MONTHLY NEWSLETTER

May 2010 - Monthly Newsletters

5 Benefits of Daily Builds

This month's newsletter describes the major benefits of doing daily builds and how it can improve your software quality. A daily build is the process of compiling your software daily so that tests can be run against it to identify any major coding issues introduced since the last build.  Daily builds have become common place with Agile development, but it is not limited to just Agile teams.  Teams practicing Waterfall development can also get enormous benefit from this approach.
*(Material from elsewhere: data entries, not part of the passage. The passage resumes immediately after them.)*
/-! ### The statements -/

/-- Settles O5: the frame is written out byte by byte, its checksum in numbers; the domain test is ENCODE's own. -/
theorem encodeBuildsFrame : Obligations.EncodeBuildsFrame := by
  intro kind seq payload s
  refine ⟨fun hp => ?_, fun hp => ?_⟩
  · rw [exec_encode hp, encodeFrame_eq, encodedChecksum_eq_ofNat hp]
    cases kind <;> rfl
  · exact completeIf_of_false _ _ .payloadTooLong (decide_eq_false hp.not_ge)

/-- Settles O6: a string under six bytes is too short; the checks on a longer one are those on its envelope bytes. -/
theorem decodeChecksInOrder : Obligations.DecodeChecksInOrder := by
  intro f s
  refine exec_decode_iff.mpr ?_
  match f with
  | [] | [_] | [_, _] | [_, _, _] | [_, _, _, _] | [_, _, _, _, _] => rfl
  | m :: k :: q :: lo :: hi :: c :: p =>
    have hlen : 6 ≤ (m :: k :: q :: lo :: hi :: c :: p).length := Nat.le_add_left ..
    rw [decodeResponse_cons, frameCk_eq_ofNat hlen, if_neg hlen.not_gt]
    rfl

/-- Settles O7: the frame is the valid one of the operands, so DECODE gives their Envelope. -/
theorem decodeOfEncode : Obligations.DecodeOfEncode :=
  fun kind seq payload _ hp => ⟨encodeFrame kind seq payload, encodedChecksum kind seq payload, exec_encode hp,
    encodeFrame_getElem?_five, exec_decode_envelope_iff.mpr (decodeFrame_encodeFrame hp)⟩

/-- Settles O8: the two round trips, in terms of what the operations answer. -/
theorem encodeOfDecode : Obligations.EncodeOfDecode := by
  refine ⟨fun f e s => exec_encode_of_exec_decode, fun k₁ k₂ q₁ q₂ p₁ p₂ f s he₁ he₂ => ?_, fun f s => ⟨?_, ?_⟩⟩
  · obtain ⟨h₁, hf₁⟩ := exec_encode_iff.mp he₁
    obtain ⟨h₂, hf₂⟩ := exec_encode_iff.mp he₂
    exact encodeFrame_inj h₁ h₂ (hf₁.trans hf₂.symm)
  · rintro ⟨e, hd⟩
    exact ⟨e.kind, e.seq, e.payload, exec_encode_of_exec_decode hd⟩
  · rintro ⟨k, q, p, he⟩
    obtain ⟨hp, rfl⟩ := exec_encode_iff.mp he
    exact ⟨encodedEnvelope k q p, exec_decode_envelope_iff.mpr (decodeFrame_encodeFrame hp)⟩

/-- Settles O44: the frame ENCODE builds is the F_START_HEAT frame of the body, it passes DECODE, and the body's fields
are the operands. -/
theorem startHeatFrameRoundTrip : Obligations.StartHeatFrameRoundTrip := by
  intro m h e seq s hm hh hd
  have hp := startHeatPayload_length_le m e h
  have hok := decodeFrame_encodeFrame (k := .message) (q := seq) hp
  refine ⟨startHeatPayload m e h, encodeFrame .message seq (startHeatPayload m e h), _, exec_encStartHeat hm hh,
    exec_encode hp, encodeFrame_getElem?_five, ?_, ?_⟩
  · rw [encodeFrame_startHeatPayload]
    exact decode_frame_of_header ..
  · rw [encodeFrame_startHeatPayload] at hok
    have hexec := exec_fStartHeat_of_ok (s := s) hok
    rw [encodedEnvelope, dispatchPayload_startHeatPayload hd, startHeatFields_startHeatBodyBytes e hm hh] at hexec
    exact hexec

end Sys2Proof.Machine
end

section
/-! PROOFS. The statements about the reassembler (42_reassembler.md): what the four buffer operations answer, which
frames a DRAIN finds in the buffer, and the chunks SPLIT cuts. -/

namespace Sys2Proof.Machine
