-- ==== Sys2Proof/Machine/Ops.lean ====
section
/-! DEFINITION. The operations every command shares: taking a fault (60_exceptions.md R345), leaving
the FAULT state (40_control.md R167), the core step's commit, hold and fault (R161 to R163), and reads
and writes of the internal memories. -/

namespace Sys2Proof.Machine

/-- How a command's pseudocode ends early. -/
inductive Abort where
  /-- `raise Fault(code, info)` (00_scope.md R13): the block takes the fault. -/
  | raise (code : ErrCode) (info : Word)
  /-- The model stops (log 4): the pseudocode follows an index the spec says no command reaches. -/
  | stop (f : Fault)
deriving DecidableEq, Repr

/-- What a command's pseudocode gives: the new state and the bytes of push_out in order, or an early
end (R14, R161). -/
abbrev Effect := Except Abort (State × List Byte)

/-- take_fault (R345): the first fault is recorded, the FIFO is emptied, the command is dropped.
Nothing else changes, and control goes nowhere. -/
def takeFault (code : ErrCode) (info w : Word) (s : State) : State :=
  if s.err = .noFault then
    { s with err := code, errCmd := w, errInfo := info, outFifo := [], busy := false }
  else { s with outFifo := [], busy := false }

/-- A fault raised by the pending command: ERR_CMD takes PEND_CMD (R342, R345). -/
def commandFault (code : ErrCode) (info : Word) (s : State) : State :=
  takeFault code info s.pendCmd s

/-- The pending word is illegal (R127, R128, R129): ILLEGAL_CMD with ERR_INFO 0 (R342). -/
def illegalCommand (s : State) : State := commandFault .illegalCmd 0 s

/-- Everything SOFT_RESET resets, the only way out of the FAULT state short of hardware reset (R61,
R167, R349): the column "after SOFT_RESET" of R61, which keeps INT_EN and, other than R167's pseudocode,
names PEND_CMD and PEND_ARG (DEDUCED, log 5). What stands outside the block
(the reset input, the turns to come, what the host has read) is not its concern. -/
def softResetState (s : State) : State :=
  { State.resetWith s.config with
    errIe := s.errIe, eosIe := s.eosIe
    resetIn := s.resetIn, schedule := s.schedule, readLog := s.readLog }

/-- Hardware reset (R61, R380): acts at once and as a whole; the input stays asserted until released
(DEDUCED, log 8). The turns to come and what the host has read stand outside the block. -/
def hardResetState (s : State) : State :=
  { State.resetWith s.config with schedule := s.schedule, readLog := s.readLog, resetIn := true }

/-- Room in the output FIFO (R163): OFIFO_DEPTH − OUT_LEVEL (in states no run reaches: log 13). -/
def room (s : State) : Nat := s.config.ofifoDepth.toNat - s.outFifo.length

/-- The end of a core step (R161): a fault is taken on the original state; a command whose bytes do
not fit is held, and takes no step (R163; DESIGN CHOICE, log 11: its turn answers the same state); any other command commits its writes, pushes its bytes and
clears BUSY. -/
def finish (s : State) : Effect → Host.Outcome State Fault Refusal
  | .error (.raise code info) => .next (commandFault code info s)
  | .error (.stop f) => .fault f
  | .ok (s', pushed) =>
    if pushed.length ≤ room s then
      .next { s' with outFifo := s'.outFifo ++ pushed, busy := false }
    else .next s

/-- A core step of a command (R127, R161): its phase check, then its pseudocode. Whether the core has a
step at all is coreTurn's concern (DESIGN CHOICE, log 10). -/
def runCommand (i : Instr) (effect : State → Effect) (s : State) :
    Host.Outcome State Fault Refusal :=
  if phaseOk i s then finish s (effect s) else .next (commandFault .sequence 0 s)

/-- A core step of a command with a SYM operand: its range is checked first (R129, R344). -/
def runSymCommand (i : Instr) (sym : BitVec 9) (effect : Fin 257 → State → Effect) (s : State) :
    Host.Outcome State Fault Refusal :=
  match symIndex sym with
  | some e => runCommand i (effect e) s
  | none => .next (illegalCommand s)

/-- A core step of a command with an IDX operand: its range is checked first (R129, R344). -/
def runIdxCommand (i : Instr) (idx : BitVec 10) (effect : Fin 513 → State → Effect) (s : State) :
    Host.Outcome State Fault Refusal :=
  match nodeIndex idx with
  | some e => runCommand i (effect e) s
  | none => .next (illegalCommand s)

/-- FREQ[i] <- v, with the flag writes of every FREQ write (R190). -/
def writeFreq (i : Fin 257) (v : Word) (s : State) : State :=
  clearTreeAndCodes { s with freq := s.freq.set i.val v }

/-- RESULT <- v, the one write of a read-type command (R45). -/
def writeResult (v : Word) (s : State) : State := { s with result := v }

end Sys2Proof.Machine
end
5 Benefits of Daily Builds
Below are some major benefits of daily builds:

  1. Identifies Code Issues - By doing daily builds and running smoke tests against the build, you can quickly pinpoint what caused a major code issue.  For example, if your code is working fine on day 10 and on day 11 it fails, it easier to go back to your source control system to determine what source code was committed in day 11 that caused the issue.
  2. Perfects your Build Process - Teams that wait to do builds until a complete coding cycle is done (sometimes 6 months apart) have a very fragile build process that takes much tweaking to get right.  By doing builds daily, it requires that the process is solid and it becomes second nature.  This can dramatically reduce the time spent moving from development to quality assurance.
  3. Reduces Integration Issues - Larger development teams run a higher risk of things failing when modules are integrated.  This issue is compounded if builds are spaced a long time apart.  By doing daily builds, it identified integration issues earlier when fixing them is less costly.
  4. Reduces rework - By seeing progress of feature development more quickly, quality assurance teams get an opportunity to inspect the product and identify any derivations from specification quicker in the process when rework is less costly.
  5. Progress Reports - Teams get more satisfaction by seeing the product features come together progressively, which tends to lead to better team morale.  This also works for clients, as they can inspect progress along the way and gain satisfaction from seeing their requirements come to fruition.

Best Practices
If you are considering daily builds, keep these best practices in mind:

  • Create Smoke Tests - Create a set of test cases that test the basic features of the software and run those once your daily build is done to identify if anything is broken by the build.  You can start off by doing this with manual test cases but you will want to quickly move to automated tests so that you don't have to run those manually each day.   Software Planner and TestComplete work nicely together to help with this.  You can develop automated tests using TestComplete and schedule then to run daily using Software Planner and see the run results on daily trending dashboards (this identifies which tests passed and failed).  To learn more: http://www.pragmaticsw.com/UsersGuide_TC.pdf
  • Developers should Smoke Test - Developers should create a private build on their personal machine and run a smoke test before committing the public build. This will reduce the likelihood of them causing a major build failure.
  • Implement a Wall of Shame - Developers should take the daily builds seriously and should make every effort to minimize the risk of having a build broken because of carelessness.  One fun and effective way to police this is to have an area where a developer that breaks a build gets his/her name on the "Wall of Shame" for the day and has to contribute $5.00 to the "Wall of Shame" fund.  Once the fund fills up, the team can order pizza (or go out for drinks) using the fund proceeds.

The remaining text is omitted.